Please note that we have not yet imported Sales table data into Redshift database table "sales"
If you execute COPY command in Query Editor with the same syntax like we have done for other sample tables as follows,


copy tickit.sales
from 's3://kodyaz/sales_tab.txt'
iam_role 'arn:aws:iam::1234567890:role/Amazon-Redshift-Copy-Command-Role'
delimiter '|' region 'eu-central-1';

Code

You will experience following error message:
[Amazon](500310) Invalid operation: Load into table 'sales' failed. Check 'stl_load_errors' system table for details.;
If you got COPY command errors, you can query system table stl_load_errors for the last execution using below SQL query:


select top 1 * from stl_load_errors order by starttime desc;

Code

The error code was 1214 and raw_field_value was the whole line where the first line column salesid was expecting an int4 data type value.
Understanding the COPY load errors may be difficult at first times but SQL developers will understand the logic and soon have better outcomes from stl_load_errors system log table.

For more on SQL Copy Command Errors on Amazon Redshift, please refer to given tutorial.

In fact the sales table data is not delimeted with pipe character as we stated in COPY command. Text file has tab seperated column field values and this difference is causing the import error during COPY command execution on Redshift database.
Here is the correct form of the COPY command to import sales data text file


copy tickit.sales

from 's3://kodyaz/sales_tab.txt'

iam_role 'arn:aws:iam::1234567890:role/Amazon-Redshift-Copy-Command-Role'

timeformat as 'MM/DD/YYYY HH24:MI:SS'

delimiter '\t' region 'eu-central-1';

Code

As database developers can realize easily, changing the delimeter from "|" pipe character to tab "\t" character will not solve our COPY command execution problems.
As in the above SQL COPY statement, I have also provided date format and time format parameters too.

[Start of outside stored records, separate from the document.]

/-- ACQ's body at an activation's step: the end, or the wait for the list's target. -/
theorem execAcq_body (a b : Reg) : ∃ body : State → Act, exec (.acq a b) s = issue (decl (.acq a b)) body s ∧ ∀ u : State,
    (u.my.prog.step = 1 → body u = (u, .retire)) ∧
    (u.my.prog.step ≠ 1 → (u.rd b).toNat = 0 → body u = waitFp (u.saveAcq (.list [])) 0 .retire) ∧
    ∀ x tag v, u.my.prog.step ≠ 1 → 1 ≤ (u.rd b).toNat → (u.rd b).toNat ≤ 64 →
      checkCap (u.rc a) (u.rc a).addr (4 * (u.rd b).toNat) 4 { l := true } = none →
      readOwn u (u.rc a).addr (4 * (u.rd b).toNat) = (.ok x tag, v) →
      body u = waitFp (v.saveAcq (.list (acqEntries (v.gridSize v.myRegion) x (u.rd b).toNat)))
        (v.listTarget v.myRegion (acqEntries (v.gridSize v.myRegion) x (u.rd b).toNat)) .retire := by
  refine ⟨_, rfl, fun u => ⟨fun h => if_pos h, fun h hn => ?_, fun x tag v h hpos hle hc hr => ?_⟩⟩
  · simp only [h, hn, if_false, if_true, Nat.not_lt_zero]
  · simp only [h, if_false, Nat.not_lt.mpr hle, Nat.ne_of_gt hpos, hc, hr]

/-- PHASE's body once its release is made. -/
theorem execPhase_body (a : Reg) : ∃ body : State → Act, exec (.phase a) s = issue (decl (.phase a)) body s ∧ ∀ u : State,
    (u.my.prog.step = 1 → body u = (u, .retire)) ∧
    ∀ st, u.my.prog.step ≠ 1 → u.my.prog.rel = some st → body u = waitFp (u.joinParts.saveAcq .all) u.allTarget .retire := by
  refine ⟨_, rfl, fun u => ⟨fun h => if_pos h, fun st h hrel => (if_neg h).trans ?_⟩⟩
  have hjoin : u.joinParts.my.prog.rel = some st := by rw [State.joinParts, State.modMy_my]; exact hrel
  simp only [withRelease, hjoin]
  rfl

/-- FP has reached the target of a wait: the view is FP, and the instruction goes on to its end. -/
theorem exec_fpWaitComplete {k : Nat} {st : Stamp} (hdue : (s.core k).due = none) (hstall : (s.core k).stall = .fp st .retire)
    (hreach : st ≤ s.fpOf k) : exec (.fpWaitComplete k) s =
      .next ((s.setView k (s.fpOf k)).modCore k fun c => { c with stall := .none, prog := { c.prog with step := 1 } }) := by
  change execFpWaitComplete k s = _
  simp only [execFpWaitComplete, hdue, hstall, hreach, if_true]

theorem exec_fpWaitComplete_waits {k : Nat} {st : Stamp} {after : AfterFp} (hdue : (s.core k).due = none)
    (hstall : (s.core k).stall = .fp st after) (hbefore : s.fpOf k < st) : exec (.fpWaitComplete k) s = .next s := by
  change execFpWaitComplete k s = _
  simp only [execFpWaitComplete, hdue, hstall, Nat.not_le.mpr hbefore, if_false]

/-- An instruction of an activation whose body waits: the state it leaves. -/
theorem issue_waits {j : Issue} {s s' v : State} {body : State → Act} (hf : Free j s) (hc : Checked j s s' false)
    (hb : body s' = (v, .done)) : issue j body s = .next v := by
  obtain ⟨g, h⟩ := issue_next hf hc hb rfl
  exact h

/-- An instruction of an activation that has nothing more to do ends. -/
theorem issue_ends_self {j : Issue} {s s' : State} {body : State → Act} (hf : Free j s) (hc : Checked j s s' false)
    (hb : body s' = (s', .retire)) : ∃ t, issue j body s = .next t ∧ Ends s t (s.pcNow + j.len) := by
  obtain ⟨t, hnext, hends⟩ := issue_ends hf hc hb (hc.kill hf)
  exact ⟨t, hnext, hc.pcNow ▸ hends.of_self hc⟩

end

end Sys2Proof.Machine

namespace Sys2Proof.Proofs

open Sys2Proof Sys2Proof.Machine

/-- Settles O24: the bodies of ACQ, ACQA and PHASE at their two steps, and FPWaitComplete between them. -/
theorem acquiresAdvanceTheView : Obligations.AcquiresAdvanceTheView := by
  unfold Obligations.AcquiresAdvanceTheView
  refine ⟨⟨?acqa, ?acqNone, ?acqList, ?acqEnd, ?acqaEnd, ?reached, ?before⟩, ?phase⟩
  case acqa =>
    intro s s' ⟨hfree, hc⟩ hstep
    obtain ⟨body, hexec, hbody⟩ := execAcqa_body (s := s)
    have hact := hfree.act hc rfl rfl
    rw [← hc.prog] at hstep
    exact ⟨_, hexec.trans (issue_waits hfree hc (((hbody s').2 hstep).trans (waitFp_saveAcq hact _ _ _))), by rw [State.allTarget, hc.tick]; rfl⟩
  case acqNone =>
    intro a b s s' ⟨hfree, hc⟩ hstep hn
    obtain ⟨body, hexec, hbody⟩ := execAcq_body (s := s) a b
    rw [← hc.prog] at hstep
    rw [← hc.rd] at hn
    exact ⟨_, hexec.trans (issue_waits hfree hc (((hbody s').2.1 hstep hn).trans (waitFp_saveAcq (hfree.act hc rfl rfl) _ _ _))), rfl⟩
  case acqList =>
    intro a b s s' v x tag ⟨hfree, hc⟩ hstep n hpos hle hcheck hread ts
    obtain ⟨body, hexec, hbody⟩ := execAcq_body (s := s) a b
    rw [← hc.prog] at hstep
    have hkept : MemSide s' v := by
      have h := MemSide.readOwn s' (s.rc a).addr (4 * n)
      rw [hread] at h
      exact h
    have hbody := (hbody s').2.2 x tag v hstep
    rw [hc.rd, hc.rc] at hbody
    refine ⟨_, hexec.trans (issue_waits hfree hc ((hbody hpos hle hcheck hread).trans (waitFp_saveAcq ?_ _ _ _))), rfl⟩
    rw [hkept.my.2.1]
    exact hfree.act hc rfl rfl
  case acqEnd =>
    intro a b s s' ⟨hfree, hc⟩ hstep
    obtain ⟨body, hexec, hbody⟩ := execAcq_body (s := s) a b
    rw [← hc.prog] at hstep
    rw [hexec]
    exact issue_ends_self hfree hc ((hbody s').1 hstep)
  case acqaEnd =>
    intro s s' ⟨hfree, hc⟩ hstep
    obtain ⟨body, hexec, hbody⟩ := execAcqa_body (s := s)
    rw [← hc.prog] at hstep
    rw [hexec]
    exact issue_ends_self hfree hc ((hbody s').1 hstep)
  case reached =>
    intro s k st hdue hstall hreach
    refine ⟨_, exec_fpWaitComplete hdue hstall hreach, ?_, ?_, ?_, fun j hj => ?_, rfl⟩
    · simp [State.setView]
    · simp [State.setView]
    · simp [State.setView]
    · rw [State.modCore_core_other _ _ _ _ (Ne.symm hj), State.setView, State.modCore_core_other _ _ _ _ (Ne.symm hj)]
  case before => exact fun s k st after hdue hstall hbefore => exec_fpWaitComplete_waits hdue hstall hbefore
  case phase =>
    intro a s s' ⟨hfree, hc⟩ hrel
    obtain ⟨body, hexec, hbody⟩ := execPhase_body (s := s) a
    obtain ⟨st, hst⟩ := Option.ne_none_iff_exists'.mp hrel
    rw [hexec, ← hc.prog]
    refine ⟨fun hstep => ?_, fun hstep => ?_⟩
    · have hact := hfree.act hc rfl rfl
      have hwait := (hbody s').2 st hstep (hc.prog ▸ hst)
      rw [waitFp_saveAcq (by rw [State.joinParts, State.modMy_my]; exact hact), State.joinParts, State.modMy_modMy (Core.ne_default hact)] at hwait
      exact ⟨_, issue_waits hfree hc hwait, by rw [State.allTarget, hc.tick]; rfl⟩
    · obtain ⟨t, hnext, hends⟩ := issue_ends_self hfree hc ((hbody s').1 hstep)
      rw [State.pcNow, hfree.activation rfl rfl] at hends
      exact ⟨t, hnext, hends⟩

Please refer to date and time formats and data format parameters for official documentation.

After all SQL developers now query sample database tables and fetch the number of rows we have just imported from Amazon S3 text files into Redshift databse using SQL COPY command.


select 'category' as tablename, count(*) from tickit."category"

union all

select 'date' as tablename, count(*) from tickit."date"

union all

select 'event' as tablename, count(*) from tickit."event"

union all

select 'listing' as tablename, count(*) from tickit."listing"

union all

select 'sales' as tablename, count(*) from tickit."sales"

union all

select 'users' as tablename, count(*) from tickit."users"

union all

select 'venue' as tablename, count(*) from tickit."venue";

Code

Amazon Redshift database table row count

I hope this Amazon Redshift tutorial is useful for SQL developers new to development and administration on Amazon Redshift clusters.
I wanted to explain how data is imported into Amazon Redshift database tables with COPY command for SQL developers.
Using INSERT command for huge number of data rows will not perform as expected we are used to from other OLTP database platforms like SQL Server, SAP HANA, Oracle, etc since Amazon Redshift is focused on improving READ performance.
Since Redshift is the managed data warehouse solution for Amazon cloud customers, read performance is more important.
And to add or export data into Redshift from other data sources, using Amazon S3 is always a good solution performing well with COPY command.
So it is suggested way or method to export data into S3 as text file from your data sources and import data from S3 text files into Amazon Redshift database tables with SQL COPY command.